◆ SUPPLIED RECORDS:
-- ==== Sys2Proof/Proofs/RoundTrip.lean ====
section
/-! The decoder and the encoder are inverse (30_encoding.md sections 2 and 6). Both are read as
positional arithmetic on the value of the word: one value per format of the encoder, one equation per
top nibble of the decoder. -/

namespace Sys2Proof

/-! ### Fields as digits of the word's value -/

theorem toNat_field (iw : BitVec 16) (a b : Nat) : (field iw a b).toNat = iw.toNat / 2 ^ b % 2 ^ (a - b) := by
  simp [field, BitVec.extractLsb'_toNat, Nat.shiftRight_eq_div_pow]

theorem val_regField (iw : BitVec 16) (b : Nat) : (regField iw b).val = iw.toNat / 2 ^ b % 16 := by
  simp [regField, Nat.shiftRight_eq_div_pow]

theorem getLsbD_eq_decide_digit {n : Nat} (x : BitVec n) (i : Nat) : x.getLsbD i = decide (x.toNat / 2 ^ i % 2 = 1) :=
  Nat.testBit_eq_decide_div_mod_eq

theorem toNat_getLsbD (iw : BitVec 16) (i : Nat) : (iw.getLsbD i).toNat = iw.toNat / 2 ^ i % 2 := by
  rw [getLsbD_eq_decide_digit]
  rcases Nat.mod_two_eq_zero_or_one (iw.toNat / 2 ^ i) with h | h <;> simp [h]

@[simp] theorem modeOf_bits (m : Mode) : modeOf m.bits = m := by cases m <;> rfl

@[simp] theorem bits_modeOf (b : BitVec 2) : (modeOf b).bits = b := by
  obtain ⟨⟨n, hn⟩⟩ := b
  interval_cases n <;> rfl

theorem toNat_mode_bits (m : Mode) : m.bits.toNat = Machine.Mode.number m := by cases m <;> rfl

theorem toNat_spec (o : Operand) : o.spec.toNat = 4 * o.indirect.toNat + o.mode.bits.toNat := by
  rw [Operand.spec, toNat_append_eq_mul_add, BitVec.toNat_ofBool]
  omega

/-! ### The value of every format's word (R93 to R103) -/

theorem toNat_encodeBit (tt : BitVec 4) (d s : Reg) :
    (encodeBit tt d s).toNat = 0x1000 + 256 * tt.toNat + 16 * s.val + d.val := by
  rw [encodeBit_eq_ofNat, BitVec.toNat_ofNat]
  omega

theorem toNat_encodeCmp (f : BitVec 4) (d s : Reg) :
    (encodeCmp f d s).toNat = 0x3000 + 256 * f.toNat + 16 * s.val + d.val := by
  rw [encodeCmp_eq_ofNat, BitVec.toNat_ofNat]
  omega

theorem toNat_encodeAri (op : BitVec 3) (d s : Reg) :
    (encodeAri op d s).toNat = 0x2000 + 256 * op.toNat + 16 * s.val + d.val := by
  rw [encodeAri_eq_ofNat, BitVec.toNat_ofNat]
  omega

theorem toNat_encodeAriImm (op : BitVec 3) (d : Reg) {n : Nat} (hn : n < 16) :
    (encodeAriImm op d n).toNat = 0x2800 + 256 * op.toNat + 16 * n + d.val := by
  rw [encodeAriImm_eq_ofNat op d hn, BitVec.toNat_ofNat]
  omega

theorem toNat_encode_xf (dst src : Operand) : (encode (.xf dst src)).toNat =
    0x4000 + 8192 * src.indirect.toNat + 2048 * src.mode.bits.toNat + 1024 * dst.indirect.toNat +
      256 * dst.mode.bits.toNat + 16 * src.reg.val + dst.reg.val := by
  simp only [encode, toNat_append_eq_mul_add, toNat_regBits, toNat_spec, BitVec.toNat_ofNat]
  omega

theorem toNat_encode_jc (c : Reg) (off : Int) :
    (encode (.jc c off)).toNat = 0x8000 + 256 * c.val + (off % 256).toNat := by
  simp only [encode, toNat_append_eq_mul_add, toNat_regBits, BitVec.toNat_ofNat, BitVec.toNat_ofInt]
  omega

theorem toNat_encode_jal (l p : Reg) : (encode (.jal l p)).toNat = 0x9000 + 16 * p.val + l.val := by
  simp only [encode, toNat_append_eq_mul_add, toNat_regBits, BitVec.toNat_ofNat]
  omega

theorem toNat_encode_subword (d : Reg) {bi b : Nat} (hbi : bi < 16) (hb : b < 8) :
    (encode (.subword d bi b)).toNat = 0x9800 + 256 * b + 16 * bi + d.val := by
  simp only [encode, toNat_append_eq_mul_add, toNat_regBits, BitVec.toNat_ofNat]
  omega

theorem toNat_encode_srr (r : Reg) {n : Nat} (hn : n < 256) :
    (encode (.srr r n)).toNat = 0xA000 + 256 * r.val + n := by
  simp only [encode, toNat_append_eq_mul_add, toNat_regBits, BitVec.toNat_ofNat]
  omega

theorem toNat_encode_srw (r : Reg) {n : Nat} (hn : n < 256) :
    (encode (.srw n r)).toNat = 0xB000 + 256 * r.val + n := by
  simp only [encode, toNat_append_eq_mul_add, toNat_regBits, BitVec.toNat_ofNat]
  omega

theorem toNat_encode_si (d : Reg) {imm : Nat} (h : imm < 256) :
    (encode (.si d imm)).toNat = 0xC000 + 16 * imm + d.val := by
  simp only [encode, toNat_append_eq_mul_add, toNat_regBits, BitVec.toNat_ofNat]
  omega

/-- Settles O7: the value of each format's word, with the modes by their numbers. -/
theorem otherFormatWords : Obligations.OtherFormatWords := by
  refine ⟨fun c off _ _ => ?jc, fun l p => ?jal, fun d bi b hbi hb => ?subword, fun r n hn => ⟨?srr, ?srw⟩,
    fun d imm h => ?si, fun dst src => ?xf⟩
  case jc => exact eq_ofNat_of_toNat_eq (toNat_encode_jc c off)
  case jal => exact eq_ofNat_of_toNat_eq (toNat_encode_jal l p)
  case subword => exact eq_ofNat_of_toNat_eq (toNat_encode_subword d hbi hb)
  case srr => exact eq_ofNat_of_toNat_eq (toNat_encode_srr r hn)
  case srw => exact eq_ofNat_of_toNat_eq (toNat_encode_srw r hn)
  case si => exact eq_ofNat_of_toNat_eq (toNat_encode_si d h)
  case xf =>
    refine eq_ofNat_of_toNat_eq ?_
    rw [toNat_encode_xf, toNat_mode_bits, toNat_mode_bits]

/-! ### The decoder by the word's top digit (R91) -/

theorem decodeWord_top0 {iw : BitVec 16} (h : (field iw 16 12).toNat = 0) :
    decodeWord iw = .unassigned0 (field iw 12 0) := by simp only [decodeWord, h]

theorem decodeWord_top1 {iw : BitVec 16} (h : (field iw 16 12).toNat = 1) :
    decodeWord iw = decodeBit (field iw 12 8).toNat (regField iw 0) (regField iw 4) := by
  simp only [decodeWord, h]

theorem decodeWord_top2_register {iw : BitVec 16} (h : (field iw 16 12).toNat = 2) (h11 : iw.getLsbD 11 = false) :
    decodeWord iw = decodeAri (field iw 11 8).toNat (regField iw 0) (regField iw 4) := by
  simp only [decodeWord, h, h11, Bool.false_eq_true, if_false]

theorem decodeWord_top2_literal {iw : BitVec 16} (h : (field iw 16 12).toNat = 2) (h11 : iw.getLsbD 11 = true) :
    decodeWord iw = decodeAriImm (field iw 11 8).toNat (regField iw 0) (field iw 8 4).toNat := by
  simp only [decodeWord, h, h11, if_true]

theorem decodeWord_top3 {iw : BitVec 16} (h : (field iw 16 12).toNat = 3) :
    decodeWord iw = decodeCmp (field iw 12 8).toNat (regField iw 0) (regField iw 4) := by
  simp only [decodeWord, h]

/-- Format XF fixes two bits only, so it takes four top digits. -/
theorem decodeWord_top4_to_7 {iw : BitVec 16} (h : (field iw 16 12).toNat / 4 = 1) :
    decodeWord iw = .xf (operandField iw 8 0) (operandField iw 11 4) := by
  have h4 : (field iw 16 12).toNat = 4 ∨ (field iw 16 12).toNat = 5 ∨ (field iw 16 12).toNat = 6 ∨
      (field iw 16 12).toNat = 7 := by omega
  rcases h4 with h | h | h | h <;> simp only [decodeWord, h]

◆ ACTIVITY: Copy every line of the material in which the word "indirect" occurs.

◆ EXERCISE ANSWER:
theorem toNat_spec (o : Operand) : o.spec.toNat = 4 * o.indirect.toNat + o.mode.bits.toNat := by
    0x4000 + 8192 * src.indirect.toNat + 2048 * src.mode.bits.toNat + 1024 * dst.indirect.toNat +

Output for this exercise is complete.